I know it was higher because my libido was much higher than normal. It can't have been due to anything else because I hadn't changed anything else like food or workout routine. I am in my 30's now and libido is not what it used to be but the test booster sent it back to teenager levels.


----------



## mootonandy (Jan 29, 2011)

flapjack said:


> Thanks for the info :thumbup1:
> 
> T bomb 2 is £40 a bottle over here. For the same money I can eat 1Lb of lean mince beef per day for 3 weeks. lol.


T Bomb 2 gets slated on the american bodybuilding forums. Activate Extreme and Bioforge are the ones they seem to respect the most. The new one from Driven Sports called Triazole gets good reviews too.


----------



## mootonandy (Jan 29, 2011)

zelobinksy said:


> I've tried ZMA and it was really good.
> 
> to be honest if your under 40 I can't see many working if any, ZMA on the other hand is a vitamin/mineral supplement of which are essential to various bodily functions.
> 
> ...


I slept like a baby when I took ZMA, but it did give me rather strange dreams.


----------



## hackskii (Jul 27, 2003)

But you guys realize that zinc happens to be a mild aromataze inhibitor and men do need zinc for healthy sperm and testosterone levels.

If you are deficient in this mineral it can compromise things.

If you are not deficient then it makes no sense or diffrence.

Generally speaking testosterone boosters work via way of negative feedback on estrogen.

They do use a combination of SERMS and AI's to achieve this.

Lowering estrogen when estrogen is not a problem is again pointless and counter-productive as estrogen is essential for good health in men.

It is the older guys that have more bellyfat and more aromatase activity that would benefit the most, in fact men @ 55 often have more estrogen than their female counterparts same age.

So, young men that take test boosting products not only dont need them, but wont see any benefits in the gym from them and can put estrogen at risk.

Some of these test boosting products even inhibit DHT which in the environment might boost testosterone at the risk of the androgen DHT which is 3 to 5 times more androgenic than testosterone and leaves the DHT receptors more suseptable to progesterone binding.

I know they look good on paper, but I have yet to see proof they do anything other than rid you of your money with extreme marketing hype.

This will not equate to more gains either.

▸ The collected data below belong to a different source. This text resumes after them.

-- ==== Sys2Proof/Machine/Mesh.lean ====
section
/-! DEFINITION. The compute mesh (R9 to R12): attachments, routes, entry dies, host ports (R360, R423), and what moving bytes shows
in the counters of dies and stacks (R345, R362, R387). -/

set_option Elab.async false

namespace Sys2Proof.Machine

/-! Places and routes. -/

/-- Mesh column of a compute die (R9). -/
def meshX (d : Nat) : Nat := d / 9

/-- Mesh row of a compute die (R9). -/
def meshY (d : Nat) : Nat := d % 9

/-- An edge of a compute die, by the DIE counter that shows its bytes (Table 15.6). -/
inductive Edge where
  | north
  | south
  | west
  | east
  deriving DecidableEq, Repr

def Edge.cnt : Edge → Nat
  | .north => 2
  | .south => 3
  | .west => 4
  | .east => 5

/-- The compute dies that a die beside the mesh attaches to, and through which edge of theirs (Table 1.3). -/
def attach (d : Nat) : List Nat × Edge :=
  if d = 96 then ([0, 1, 2], .west) else if d = 99 then ([3, 4, 5], .west) else if d = 98 then ([6, 7, 8], .west)
  else ([18, 27, 36], .north)

/-- The distance of two numbers. -/
def gap (a b : Nat) : Nat := (a - b) + (b - a)

/-- The length of the route between two compute dies (R11). -/
def hops (a b : Nat) : Nat := gap (meshX a) (meshX b) + gap (meshY a) (meshY b)

/-- The edges that a transfer crosses from compute die `a` to `b`, each with the die it leaves: along the row first, then along the
column (R11). -/
def route (a b : Nat) : List (Nat × Edge) :=
  let x := meshX a
  let y := meshY a
  let u := meshX b
  let v := meshY b
  (if x ≤ u then (List.range (u - x)).map fun i => ((x + i) * 9 + y, Edge.east)
   else (List.range (x - u)).map fun i => ((x - i) * 9 + y, Edge.west))
    ++ if y ≤ v then (List.range (v - y)).map fun i => (u * 9 + (y + i), Edge.south)
       else (List.range (y - v)).map fun i => (u * 9 + (y - i), Edge.north)

/-- Of the dies `l`, the one nearest to `a`, the first of those equally near. -/
def nearest (a : Nat) (l : List Nat) : Nat := l.foldl (fun m d => if hops a d < hops a m then d else m) (l.headD 0)

/-- The compute die at which a transfer from compute die `a` leaves the mesh for die `d` beside it (R11). -/
def attachDie (a d : Nat) : Nat := nearest a (attach d).1

/-- The die whose stack edge an access of compute die `a` to the stack of cord `c` uses: its own, or the entry die, whose row is
nearest (R12). -/
def entryDie (a c : Nat) : Nat :=
  let l := [3 * c, 3 * c + 1, 3 * c + 2]
  if a / 3 = c then a
  else l.foldl (fun m d => if gap (meshY a) (meshY d) < gap (meshY a) (meshY m) then d else m) (3 * c)

/-- The Larfort port that carries host traffic of compute die `d` under DMA_CFG.PORT (R360); a port that is down leaves it to the
other (R423). -/
def State.hostPort (s : State) (d port a : Nat) : Nat :=
  let want :=
    if port = 1 then 0 else if port = 2 then 1 else if port = 3 then a / 4096 % 2
    else if hops d (attachDie d 96) ≤ hops d (attachDie d 97) then 0 else 1
  if s.portUp want || !s.portUp (1 - want) then want else 1 - want

/-! Ranges of memory. -/

/-- Bytes that one billet moves, and the pieces of a prefetch (R294, R351, R355). -/
def pieceLen : Nat := 2097152

/-- A piece of a prefetch: offset and length. -/
def Prefetch.pieces (f : Prefetch) : List (Nat × Nat) :=
  (List.range (ceilDiv f.len pieceLen)).map fun k => (k * pieceLen, min pieceLen (f.len - k * pieceLen))

/-- The compute dies whose DMA engine 7 runs pieces of a prefetch: the first ones of the partition (R355). -/
def Prefetch.dies (f : Prefetch) (c : Ctx) : List Nat := c.dies.take f.pieces.length

/-- The page of DMA engine 7 of a compute die (Table 15.4). -/
def dma7 (d : Nat) : Nat := diePage d 8

/-- The range of `n` bytes that an agent names at `a`, cut where `step` divides the named address, each piece with its direct
address (R342): a piece within 2 MiB lies whole in one place. -/
def State.physRuns (s : State) (w : Who) (step : Nat) : Nat → Nat → Nat → List (Nat × Nat)
  | 0, _, _ => []
  | fuel + 1, a, n =>
    if n = 0 then []
    else
      let m := min n (step - a % step)
      (match s.phys w a with
        | some p => [(p, m)]
        | none => []) ++ s.physRuns w step fuel (a + m) (n - m)

/-- The pieces of a range, whole in one place each; of 4 KiB where host ports alternate (R360). -/
def State.runs (s : State) (w : Who) (port a n : Nat) : List (Nat × Nat) :=
  let step := if port = 3 ∧ 0x800000000000 ≤ a then 4096 else 2 ^ 21
  s.physRuns w step (n / step + 2) a n

/-- Two ranges that an agent names share a byte, however they name it (R342, R351). -/
def State.sharesBytes (s : State) (w : Who) (a b n : Nat) : Bool :=
  (s.runs w 0 a n).any fun x => (s.runs w 0 b n).any fun y => decide (x.1 < y.1 + y.2 ∧ y.1 < x.1 + x.2)

/-! What is counted. -/

/-- Bytes over the stack edge of die `d` (Table 15.6). -/
def State.overStack (s : State) (d n : Nat) : State := s.count (diePage d 0) 6 n

/-- Bytes over the edges of a route (Table 15.6). -/
def State.overMesh (s : State) (l : List (Nat × Edge)) (n : Nat) : State :=
  l.foldl (fun t e => t.count (diePage e.1 0) e.2.cnt n) s

/-- Lines of the piece `r`. -/
def runLines (r : Nat × Nat) : Nat := (r.1 + r.2 + 63) / 64 - r.1 / 64

/-- A unit whose errors the code has corrected holds a good code again; a stack line counts (R345). -/
def State.corrected (s : State) (k : Nat) : State :=
  let t := { s with errs := SMap.erase s.errs k }
  match s.place k with
  | .stack c => t.count (pgStk c) 2 1
  | _ => t

/-- The correctable units of the piece `r` are corrected by its read (R345). -/
def State.readRun (s : State) (r : Nat × Nat) : State :=
  ((s.errs.map fun p => p.1).filter fun k => decide (r.1 < k + s.ueSize k ∧ k < r.1 + r.2)).foldl State.corrected s

/-- The piece `r` read into compute die `d`. -/
def State.fetchRun (s : State) (d port : Nat) (r : Nat × Nat) : State :=
  let t := s.readRun r
  match s.place r.1 with
  | .stack c =>
    let e := entryDie d c
    ((t.count (pgStk c) 0 (runLines r)).overStack e r.2).overMesh (route e d) r.2
  | .hearth g => t.overMesh (route (g / 48) d) r.2
  | .host => t.overMesh (route (attachDie d (96 + s.hostPort d port r.1)) d) r.2
  | .bad => t

/-- The piece `r` written from compute die `d`. -/
def State.sendRun (s : State) (d port : Nat) (r : Nat × Nat) : State :=
  match s.place r.1 with
  | .stack c =>
    let e := entryDie d c
    ((s.count (pgStk c) 1 (runLines r)).overMesh (route d e) r.2).overStack e r.2
  | .hearth g => s.overMesh (route d (g / 48)) r.2
  | .host =>
    let l := 96 + s.hostPort d port r.1
    let x := attachDie d l
    s.overMesh (route d x ++ [(x, (attach l).2)]) r.2
  | .bad => s

/-- The compute die of a hearth place. -/
def State.hearthOf (s : State) (p : Nat) : Option Nat :=
  match s.place p with
  | .hearth g => some (g / 48)
  | _ => none

/-- Bytes of hearth memory of one die sent to another die: read by an engine of die `d` for the place at direct address `q`
(Table 15.6). -/
def State.leftDie (s : State) (d q : Nat) (r : Nat × Nat) : State :=
  match s.hearthOf r.1 with
  | some h => if h ≠ d ∨ s.hearthOf q ≠ some h then s.count (diePage h 0) 7 r.2 else s
  | none => s

/-- `n` bytes copied by an engine of compute die `d` from `src` to `dst`, as an agent names them; a source of zeros is not read. -/
def State.moved (s : State) (w : Who) (d port : Nat) (src : Option Nat) (dst n : Nat) : State :=
  let q := (s.phys w dst).getD 0
  let t := match src with
    | some a => (s.runs w port a n).foldl (fun t r => (t.fetchRun d port r).leftDie d q r) s
    | none => s
  (s.runs w port dst n).foldl (fun t r => t.sendRun d port r) t

/-- `n` bytes copied by the near-memory engine of cord `k` (R351): over a stack edge of the cord, which the manual does not name
(log 143), where the other side is not its own stack. -/
def State.nearMoved (s : State) (w : Who) (k src dst n : Nat) : State :=
  let e := 3 * k + Config.freeNat s.fresh % 3
  let own := fun (t : State) (r : Nat × Nat) => decide (t.place r.1 = .stack k)
  let s1 := (s.runs w 0 src n).foldl (fun t r =>
    if own t r then (t.readRun r).count (pgStk k) 0 (runLines r) else (t.fetchRun e 0 r).overStack e r.2) { s with fresh := s.fresh + 1 }
  (s.runs w 0 dst n).foldl (fun t r =>
    if own t r then t.count (pgStk k) 1 (runLines r) else (t.overStack e r.2).sendRun e 0 r) s1

/-- A near-memory atomic or add at an address counts with its base die (R362). -/
def State.countAtomic (s : State) (w : Who) (a : Nat) : State :=
  match (s.phys w a).map s.place with
  | some (.stack k) => s.count (pgStk k) 6 1
  | _ => s

/-- A free number of lines or bytes. -/
def State.countFree (s : State) (pg i : Nat) : State := { s with fresh := s.fresh + 1 }.count pg i (Config.freeNat s.fresh)

/-- The lines and bytes that a descriptor's operands moved: the manual does not say how often an engine fetches a line, so the
stacks of the partition and the mesh count free numbers, and a correctable unit of the partition may have been met (log 143). -/
def State.operandsMoved (s : State) (c : Ctx) : State :=
  let s1 := c.cords.foldl (fun t k => (t.countFree (pgStk k) 0).countFree (pgStk k) 1) s
  let s2 := ((List.range 72).filter fun d => s.hasDie d).foldl
    (fun t d => [2, 3, 4, 5, 6, 7].foldl (fun t i => t.countFree (diePage d 0) i) t) s1
  (s2.errs.map fun p => p.1).foldl (fun t k =>
    if Config.freeNat t.fresh % 2 = 1 ∧ Who.allowed (.desc c) (t.place k) k = true then { t with fresh := t.fresh + 1 }.corrected k
    else { t with fresh := t.fresh + 1 }) s2

end Sys2Proof.Machine
end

Some of these can actually compromise libido, not enhance it.


----------



## mootonandy (Jan 29, 2011)

hackskii said:


> But you guys realize that zinc happens to be a mild aromataze inhibitor and men do need zinc for healthy sperm and testosterone levels.
> 
> If you are deficient in this mineral it can compromise things.
> 
> ...


The ones that contain ATD do kill libido, it is an aromatase inhibitor which stops the aromatase enzyme from turning your test into estrogen. There are other better ones that don't contain that though. Activate Extreme is based on Divanil which binds to SHBG before test can which causes you to have more free test. Here is some bloodwork from what someone says is from 4 weeks on an Actvate Extreme/Triazole stack http://forum.bodybuilding.com/showpost.php?p=619652073&postcount=932 There are few test boosters in particular that get too much high praise for it just to be all marketing hype.


----------



## danny1871436114701 (May 2, 2010)

Only time I liked one was Gaspari novedex but was also taking hydroxycut which had yohimbe in it, morning woods were raging and horny as hell for 2 weeks before it stopped then my ****e libido kicked back in


----------



## hackskii (Jul 27, 2003)

mootonandy said:


> The ones that contain ATD do kill libido, it is an aromatase inhibitor which stops the aromatase enzyme from turning your test into estrogen. There are other better ones that don't contain that though. Activate Extreme is based on Divanil which binds to SHBG before test can which causes you to have more free test. Here is some bloodwork from what someone says is from 4 weeks on an Actvate Extreme/Triazole stack http://forum.bodybuilding.com/showpost.php?p=619652073&postcount=932 There are few test boosters in particular that get too much high praise for it just to be all marketing hype.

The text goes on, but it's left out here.